EXERCISE GOAL
Reproduce only the lines from the one containing "(max : BitVec 16)" through the end of the data, exactly as they stand.

Records from a data collection
***

/-- The commands of the block. Engine instructions come first (an `Issue` and the fields of the
instruction), then the events of cores, partitions, links and the routing unit, the register writes
that have rows of their own, the host commands, and the events of the module. -/
inductive Instr where
  -- engine instructions
  | pass (i : Issue) (o : PassOp) (h : PassHolds)
  | accout (i : Issue) (o : AccoutOp)
  | ewise (i : Issue) (o : EwiseOp)
  | ffence (i : Issue)
  | vld (i : Issue) (o : VMemOp)
  | vst (i : Issue) (o : VMemOp)
  | vxld (i : Issue) (o : VMemOp)
  | vcst (i : Issue) (o : VMemOp)
  | mld (i : Issue) (o : VMemOp)
  | mst (i : Issue) (o : VMemOp)
  | vadd (i : Issue) (o : VOp)
  | vsub (i : Issue) (o : VOp)
  | vmul (i : Issue) (o : VOp)
  | vfma (i : Issue) (o : VOp)
  | vmax (i : Issue) (o : VOp)
  | vmin (i : Issue) (o : VOp)
  | vsplat (i : Issue) (o : VOp)
  | vand (i : Issue) (o : VOp)
  | vor (i : Issue) (o : VOp)
  | vxor (i : Issue) (o : VOp)
  | vshl (i : Issue) (o : VOp)
  | vshr (i : Issue) (o : VOp)
  | vsra (i : Issue) (o : VOp)
  | vcmp (i : Issue) (o : VOp)
  | vsel (i : Issue) (o : VOp)
  | vcvt (i : Issue) (o : VOp)
  | vsfu (i : Issue) (o : VOp)
  | vred (i : Issue) (o : VOp)
  | vcomp (i : Issue) (o : VOp)
  | vexpd (i : Issue) (o : VOp)
  | mop (i : Issue) (o : VOp)
  | sop (i : Issue) (o : VOp)
  | nsmax (i : Issue) (o : NormOp)
  | nnorm (i : Issue) (o : NormOp)
  | dgather (i : Issue) (o : DispOp)
  | dscatter (i : Issue) (o : DispOp)
  | dslot (i : Issue) (o : DslotOp)
  | tile (i : Issue) (o : TileOp)
  | adown (i : Issue) (o : AdapterOp)
  | aup (i : Issue) (o : AdapterOp)
  | kappend (i : Issue) (o : KvOp)
  | kcommit (i : Issue) (o : KvOp)
  | kdiscard (i : Issue) (o : KvOp)
  | khash (i : Issue) (o : KvOp)
  | kfind (i : Issue) (o : KvOp)
  | kref (i : Issue) (o : KvOp)
  | tcopy (i : Issue) (o : XferOp)
  | tsend (i : Issue) (o : XferOp)
  | tget (i : Issue) (o : XferOp)
  | twin (i : Issue) (o : XferOp)
  | tdrain (i : Issue) (o : XferOp)
  | mstream (i : Issue) (o : StreamOp)
  | mreduce (i : Issue) (o : ReduceOp)
  | msend (i : Issue) (o : MsendOp)
  | batom (i : Issue) (o : BankOp)
  | bcount (i : Issue) (o : BankOp)
  | bcmp (i : Issue) (o : BankOp)
  -- events of a core
  | instrComplete (c : CoreId) (q : QueueId) (qpos : BitVec 16)
  | arrayRampDown (c : CoreId)
  | scrubRead (c : CoreId) (bank : Fin 64)
  | correctedWriteback (c : CoreId) (addr : BitVec 20)
  | bgReqOn (c : CoreId) (g : Fin 8)
  | bgReqRetention (c : CoreId) (g : Fin 8)
  | bgReqOff (c : CoreId) (g : Fin 8)
  | bgEnterState (c : CoreId) (g : Fin 8)
  | bgWakeDone (c : CoreId) (g : Fin 8)
  -- packets at their target and the limits on waits
  | rxWrite (p : Packet)
  | rxWriteAck (p : Packet)
  | rxReadReq (p : Packet)
  | rxReadResp (p : Packet)
  | rxMuleRows (p : Packet)
  | sheepdogWrite (p : Packet)
  | rxDrain (l : LinkId) (vc : Fin 8) (p : Packet)
  | rxNotice (p : Packet)
  | remoteTimeout (c : CoreId) (tag : BitVec 8)
  | windowHoldTimeout (p : PartId) (n : Nat)
  | mreduceTimeout (c : CoreId) (win : BitVec 8)
  | barrierTimeout (c : CoreId) (q : QueueId)
  | watchdogExpiry (c : CoreId) (q : QueueId)
  -- partitions, sleep, clocks and heat
  | stepEnd (p : PartId)
  | waitingToRunning (p : PartId)
  | partitionIdleSleep (p : PartId)
  | partitionWakeDone (p : PartId) (ns : Nat)
  | dvfsPointWrite (p : PartId) (point : BitVec 2)
  | railRampDone (field : Fin 4)
  | thermalLevelChange (sensors : Vector (BitVec 8) 16) (power : BitVec 12) (powerMs : Bool)
  | throttleCapStep
  | emergencyExit
  -- fabric links
  | txFlitSlot (l : LinkId)
  | stagingBufferEnter (l : LinkId) (vc : Fin 8)
  | rxDataFlit (l : LinkId) (r : Rx) (h : FlitHdr) (body : List Byte)
  | rxIdleFlit (l : LinkId) (r : Rx) (h : FlitHdr)
  | rxNak (l : LinkId) (r : Rx) (h : FlitHdr) (seqs : List (BitVec 16))
  | rxGoback (l : LinkId) (r : Rx) (h : FlitHdr) (seq : BitVec 16)
  | rxParam (l : LinkId) (r : Rx) (h : FlitHdr) (m : ParamMsg) (rxTime : BitVec 32)
  | rxResetFlit (l : LinkId) (r : Rx) (h : FlitHdr) (width : Byte) (reason : BitVec 4)
  | rxLeave (l : LinkId) (r : Rx) (h : FlitHdr)
  | rxDown (l : LinkId) (r : Rx) (h : FlitHdr) (reason : BitVec 4)
  | rxHold (l : LinkId) (r : Rx) (h : FlitHdr) (reason : BitVec 4)
  | replayTimeout (l : LinkId)
  | nakRepeatTimer (l : LinkId)
  | lockLost (l : LinkId)
  | lockRegained (l : LinkId)
  | lockDownTimeout (l : LinkId)
  | linkDetectPeer (l : LinkId)
  | linkTrainDone (l : LinkId) (passing : BitVec 8) (peerWidth : BitVec 2)
  | linkAlignDone (l : LinkId)
  | linkStateTimeout (l : LinkId)
  | downRetrainTimer (l : LinkId)
  | planMissingTimeout (l : LinkId)
  | gracefulDrainDone (l : LinkId)
  | groupPllLocked (g : Fin 8)
  | linkEnable (l : LinkId)
  | linkDisable (l : LinkId)
  | rtePlanWrite (l : LinkId) (value mask : BitVec 32)
  | rteTableWrite (bank : Fin 2) (pair : Fin 8192) (value mask : BitVec 32)
  -- host port registers with rows of their own
  | hostModeWrite (h : PortId) (mode : BitVec 2)
  | hostPtpEnWrite (h : PortId)
  | hostEnableWrite (h : PortId) (en : Bool)
  -- host commands
  | identify (f : Setup)
  | attest (f : Setup) (nonce : BitVec 256) (mask : BitVec 16)
  | sessionOpen (f : Setup) (key : Byte) (resume : BitVec 32) (nm nh : BitVec 256)
  | regRead (f : Frame) (addr : BitVec 32) (count : BitVec 16)
  | regWrite (f : Frame) (addr value mask : BitVec 32)
  | cfgStage (f : Frame) (r : CfgRecord)
  | cfgCommit (f : Frame) (fn : BitVec 16) (discard : Bool)
  | partStop (f : Frame) (part mode : Byte)
  | partStart (f : Frame) (part : Byte)
  | progLoad (f : Frame) (h : LoadHdr) (bytes : List Byte)
  | progPatch (f : Frame) (part : Byte) (pairs : List (BitVec 32 × BitVec 32))
  | submit (f : Frame) (h : SubmitHdr) (tokens : List (BitVec 32))
  | cancel (f : Frame) (req : BitVec 32)
  | query (f : Frame) (req : BitVec 32) (kind : Byte) (tenant : BitVec 16) (part : Byte)
  | results (f : Frame) (req voff : BitVec 32) (maxv : BitVec 16) (release : Bool)
  | budgetSet (f : Frame) (part : Byte) (sel : BitVec 4) (tenant : BitVec 16)
      (balance rate cap nshare : BitVec 32)
  | adapterLoad (f : Frame) (h : LoadHdr) (bytes : List Byte)
  | routeStage (f : Frame) (first : BitVec 16) (last : Bool) (entries : List (BitVec 16))
  | routeSwitch (f : Frame)
  | linkReset (f : Frame) (link width rate : Byte) (graceful : Bool)
  | linkLeave (f : Frame) (mask : BitVec 32)
  | hotplugPrepare (f : Frame) (mode : Bool)
  | lockstepPair (f : Frame) (mask twin : BitVec 16) (role : Byte) (enable hold : Bool)
  | recordStart (f : Frame) (mask : BitVec 16) (buffer : Byte) (wrap batch : Bool)
  | recordStop (f : Frame) (stop release : Bool) (offset : BitVec 32) (max : BitVec 16)
  -- frames and timers of the host ports
  | sctAckFrame (f : Frame)
  | arpRequest (h : PortId) (ip : BitVec 32)
  | neighbourSolicit (h : PortId) (ip : BitVec 128)
  | ptpSync (h : PortId) (domain : Byte) (twoStep : Bool) (seq : BitVec 16) (t1 t2 : BitVec 64)
  | ptpFollowUp (h : PortId) (domain : Byte) (seq : BitVec 16) (t1 : BitVec 64)
  | ptpDelayResp (h : PortId) (domain : Byte) (t3 t4 : BitVec 64)
  | ptpSyncTimeout
  | sessionIdleTimeout (h : PortId) (session : BitVec 32)
  | loadObjectTimeout
  | promptPartTimeout (session seq : BitVec 32)
  | doneHoldExpiry (p : PartId) (slot : BitVec 12)
  | dropLateDeadline (p : PartId) (slot : BitVec 12)
  | budgetRefill
  | hostC0TokenRefill (p : PartId)
  -- lock-step, journal and event log
  | helloResend (p : PartId)
  | helloTimeout (p : PartId)
  | rxLsRecords (p : PartId) (recs : List LsRecord)
  | rxLsHello (p : PartId) (digest : BitVec 32) (ncores : BitVec 4) (flock : BitVec 12)
  | rxLsHalt (p : PartId) (stream : BitVec 16) (seq : BitVec 32)
  | rxLsBatch (p : PartId) (table : List MWord)
  | lsRecordFlush (p : PartId)
  | lsTimeout (p : PartId) (stream : BitVec 16) (seq : BitVec 32)
  | journalCompaction
  | eventLogEntry
  -- start, pins and test access
  | powerApplied
  | coldStart (okRom okPuf : Bool) (failedCores : List CoreId) (failedGroups : List (Fin 8))
  | powerLoss
  | resetNAssert
  | resetNRelease
  | attnNLow
  | hotplugStopTimeout
  | hotplugReady
  | i2cRead (addr : BitVec 32)
  | bypass (tdi : Bool)
  | idcode
  | samplePreload (data : BitVec 16)
  | extest
  | chiprd (addr : BitVec 32)
  | otherFrame (h : PortId) (kind : Fin 6) (opcode : BitVec 16) (session seq : BitVec 32)
  | pcsAligned (h : PortId)
  | pcsAlignmentLost (h : PortId)
  | journalEraseDone
  | inputReturnsInRange
  deriving DecidableEq, Repr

***

ANSWER
  | recordStop (f : Frame) (stop release : Bool) (offset : BitVec 32) (max : BitVec 16)
  -- frames and timers of the host ports
  | sctAckFrame (f : Frame)
  | arpRequest (h : PortId) (ip : BitVec 32)
  | neighbourSolicit (h : PortId) (ip : BitVec 128)
  | ptpSync (h : PortId) (domain : Byte) (twoStep : Bool) (seq : BitVec 16) (t1 t2 : BitVec 64)
  | ptpFollowUp (h : PortId) (domain : Byte) (seq : BitVec 16) (t1 : BitVec 64)
  | ptpDelayResp (h : PortId) (domain : Byte) (t3 t4 : BitVec 64)
  | ptpSyncTimeout
  | sessionIdleTimeout (h : PortId) (session : BitVec 32)
  | loadObjectTimeout
  | promptPartTimeout (session seq : BitVec 32)
  | doneHoldExpiry (p : PartId) (slot : BitVec 12)
  | dropLateDeadline (p : PartId) (slot : BitVec 12)
  | budgetRefill
  | hostC0TokenRefill (p : PartId)
  -- lock-step, journal and event log
  | helloResend (p : PartId)
  | helloTimeout (p : PartId)
  | rxLsRecords (p : PartId) (recs : List LsRecord)
  | rxLsHello (p : PartId) (digest : BitVec 32) (ncores : BitVec 4) (flock : BitVec 12)
  | rxLsHalt (p : PartId) (stream : BitVec 16) (seq : BitVec 32)
  | rxLsBatch (p : PartId) (table : List MWord)
  | lsRecordFlush (p : PartId)
  | lsTimeout (p : PartId) (stream : BitVec 16) (seq : BitVec 32)
  | journalCompaction
  | eventLogEntry
  -- start, pins and test access
  | powerApplied
  | coldStart (okRom okPuf : Bool) (failedCores : List CoreId) (failedGroups : List (Fin 8))
  | powerLoss
  | resetNAssert
  | resetNRelease
  | attnNLow
  | hotplugStopTimeout
  | hotplugReady
  | i2cRead (addr : BitVec 32)
  | bypass (tdi : Bool)
  | idcode
  | samplePreload (data : BitVec 16)
  | extest
  | chiprd (addr : BitVec 32)
  | otherFrame (h : PortId) (kind : Fin 6) (opcode : BitVec 16) (session seq : BitVec 32)
  | pcsAligned (h : PortId)
  | pcsAlignmentLost (h : PortId)
  | journalEraseDone
  | inputReturnsInRange
  deriving DecidableEq, Repr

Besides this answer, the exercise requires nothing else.